*DATASET RECORDS*:
****************

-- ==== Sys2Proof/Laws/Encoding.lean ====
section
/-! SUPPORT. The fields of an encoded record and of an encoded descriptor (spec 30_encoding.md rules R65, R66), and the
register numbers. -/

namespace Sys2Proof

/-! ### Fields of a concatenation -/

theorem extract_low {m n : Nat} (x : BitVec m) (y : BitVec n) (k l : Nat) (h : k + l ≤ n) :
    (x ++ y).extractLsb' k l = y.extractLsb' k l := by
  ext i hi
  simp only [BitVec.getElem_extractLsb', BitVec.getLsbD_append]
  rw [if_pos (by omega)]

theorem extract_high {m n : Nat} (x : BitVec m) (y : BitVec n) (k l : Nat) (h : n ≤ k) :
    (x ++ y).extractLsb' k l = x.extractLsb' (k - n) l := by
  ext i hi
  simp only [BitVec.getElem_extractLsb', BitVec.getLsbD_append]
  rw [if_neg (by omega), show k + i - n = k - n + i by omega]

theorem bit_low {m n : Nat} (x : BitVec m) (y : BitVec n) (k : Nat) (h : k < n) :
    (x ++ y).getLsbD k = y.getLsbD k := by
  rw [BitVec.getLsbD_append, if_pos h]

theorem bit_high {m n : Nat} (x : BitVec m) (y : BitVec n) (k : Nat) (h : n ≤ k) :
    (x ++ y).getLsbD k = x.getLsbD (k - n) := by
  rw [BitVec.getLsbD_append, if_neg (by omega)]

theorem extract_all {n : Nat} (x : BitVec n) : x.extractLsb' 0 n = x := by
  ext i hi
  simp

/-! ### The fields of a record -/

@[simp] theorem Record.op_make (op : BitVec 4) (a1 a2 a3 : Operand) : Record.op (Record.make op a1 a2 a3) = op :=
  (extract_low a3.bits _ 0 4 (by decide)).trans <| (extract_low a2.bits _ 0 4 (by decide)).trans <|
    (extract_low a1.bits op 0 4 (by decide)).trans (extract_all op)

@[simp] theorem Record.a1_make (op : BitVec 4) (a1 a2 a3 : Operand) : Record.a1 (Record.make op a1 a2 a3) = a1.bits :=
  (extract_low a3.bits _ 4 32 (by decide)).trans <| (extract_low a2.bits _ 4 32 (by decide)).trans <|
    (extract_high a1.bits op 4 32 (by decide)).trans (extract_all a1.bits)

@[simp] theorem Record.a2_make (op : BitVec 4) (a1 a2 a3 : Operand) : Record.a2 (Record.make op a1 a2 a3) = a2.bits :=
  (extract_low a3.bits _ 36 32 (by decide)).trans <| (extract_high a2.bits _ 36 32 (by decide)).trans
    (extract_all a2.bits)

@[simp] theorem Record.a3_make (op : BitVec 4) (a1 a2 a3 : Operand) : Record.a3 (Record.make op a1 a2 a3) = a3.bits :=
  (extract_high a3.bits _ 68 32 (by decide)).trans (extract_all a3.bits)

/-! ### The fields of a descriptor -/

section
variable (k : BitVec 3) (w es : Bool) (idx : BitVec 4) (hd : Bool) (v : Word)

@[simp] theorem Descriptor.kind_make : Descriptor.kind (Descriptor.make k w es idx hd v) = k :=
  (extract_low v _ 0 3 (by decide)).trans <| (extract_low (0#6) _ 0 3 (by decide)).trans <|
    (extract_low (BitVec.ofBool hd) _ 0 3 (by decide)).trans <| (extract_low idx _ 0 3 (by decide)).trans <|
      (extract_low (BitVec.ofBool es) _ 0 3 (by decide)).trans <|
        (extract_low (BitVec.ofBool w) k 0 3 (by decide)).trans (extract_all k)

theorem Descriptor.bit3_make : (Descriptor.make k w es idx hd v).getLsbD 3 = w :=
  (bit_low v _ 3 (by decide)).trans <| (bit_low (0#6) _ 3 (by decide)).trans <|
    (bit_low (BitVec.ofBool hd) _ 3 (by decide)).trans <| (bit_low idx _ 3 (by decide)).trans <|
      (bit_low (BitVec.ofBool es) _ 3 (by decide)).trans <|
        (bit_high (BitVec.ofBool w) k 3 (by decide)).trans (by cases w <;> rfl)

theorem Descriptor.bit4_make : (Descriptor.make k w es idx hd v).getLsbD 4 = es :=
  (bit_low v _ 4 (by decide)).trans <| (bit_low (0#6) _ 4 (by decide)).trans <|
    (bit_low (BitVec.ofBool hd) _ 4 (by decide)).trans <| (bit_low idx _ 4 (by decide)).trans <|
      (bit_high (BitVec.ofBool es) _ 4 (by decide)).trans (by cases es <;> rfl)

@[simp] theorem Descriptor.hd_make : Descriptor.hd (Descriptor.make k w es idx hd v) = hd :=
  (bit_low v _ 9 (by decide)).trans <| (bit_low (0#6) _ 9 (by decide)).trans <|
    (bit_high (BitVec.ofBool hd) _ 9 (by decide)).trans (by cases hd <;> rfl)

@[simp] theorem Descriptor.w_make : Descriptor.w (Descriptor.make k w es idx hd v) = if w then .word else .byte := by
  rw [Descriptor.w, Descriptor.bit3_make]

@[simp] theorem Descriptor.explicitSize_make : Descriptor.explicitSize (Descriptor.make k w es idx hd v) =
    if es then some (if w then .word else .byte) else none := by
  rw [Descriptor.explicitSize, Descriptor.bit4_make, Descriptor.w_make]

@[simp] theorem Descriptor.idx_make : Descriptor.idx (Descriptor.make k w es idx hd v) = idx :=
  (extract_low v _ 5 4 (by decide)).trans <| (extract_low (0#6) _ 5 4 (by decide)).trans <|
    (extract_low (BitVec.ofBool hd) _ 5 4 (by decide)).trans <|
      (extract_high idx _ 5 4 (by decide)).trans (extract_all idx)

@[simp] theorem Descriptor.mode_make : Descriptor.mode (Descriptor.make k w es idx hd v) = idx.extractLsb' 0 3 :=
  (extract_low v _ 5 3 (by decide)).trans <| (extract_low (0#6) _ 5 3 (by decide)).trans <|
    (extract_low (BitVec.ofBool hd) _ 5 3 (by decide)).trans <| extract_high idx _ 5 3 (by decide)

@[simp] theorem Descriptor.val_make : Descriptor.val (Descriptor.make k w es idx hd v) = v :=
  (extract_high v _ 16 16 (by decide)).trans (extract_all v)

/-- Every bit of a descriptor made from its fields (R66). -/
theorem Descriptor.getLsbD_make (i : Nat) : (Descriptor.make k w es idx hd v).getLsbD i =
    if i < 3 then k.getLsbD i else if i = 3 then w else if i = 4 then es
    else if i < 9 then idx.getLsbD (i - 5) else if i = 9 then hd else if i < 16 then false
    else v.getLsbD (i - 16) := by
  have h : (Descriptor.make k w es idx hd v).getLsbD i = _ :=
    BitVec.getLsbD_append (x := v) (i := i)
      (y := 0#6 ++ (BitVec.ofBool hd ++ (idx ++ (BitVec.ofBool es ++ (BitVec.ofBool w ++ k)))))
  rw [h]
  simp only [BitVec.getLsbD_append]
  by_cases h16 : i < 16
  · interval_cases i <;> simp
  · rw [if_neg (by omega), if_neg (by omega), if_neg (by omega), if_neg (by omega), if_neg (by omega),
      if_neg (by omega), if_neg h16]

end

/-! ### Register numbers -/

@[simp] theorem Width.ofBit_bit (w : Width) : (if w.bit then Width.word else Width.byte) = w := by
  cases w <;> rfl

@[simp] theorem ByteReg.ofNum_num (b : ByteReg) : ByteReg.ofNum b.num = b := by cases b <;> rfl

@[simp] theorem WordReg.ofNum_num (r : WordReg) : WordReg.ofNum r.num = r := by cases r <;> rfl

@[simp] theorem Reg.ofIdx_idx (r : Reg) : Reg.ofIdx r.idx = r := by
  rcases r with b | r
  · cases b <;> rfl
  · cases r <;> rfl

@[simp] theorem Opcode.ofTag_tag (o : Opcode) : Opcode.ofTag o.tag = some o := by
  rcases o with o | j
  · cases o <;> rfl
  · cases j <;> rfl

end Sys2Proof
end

****************

*WHAT YOU ARE ASKED TO DO*: Starting with the line that contains "r.idx = r := by", return each line through the last one of the data above, exactly as written and nothing more.

*YOUR RESPONSE*:
@[simp] theorem Reg.ofIdx_idx (r : Reg) : Reg.ofIdx r.idx = r := by
  rcases r with b | r
  · cases b <;> rfl
  · cases r <;> rfl

@[simp] theorem Opcode.ofTag_tag (o : Opcode) : Opcode.ofTag o.tag = some o := by
  rcases o with o | j
  · cases o <;> rfl
  · cases j <;> rfl

end Sys2Proof
end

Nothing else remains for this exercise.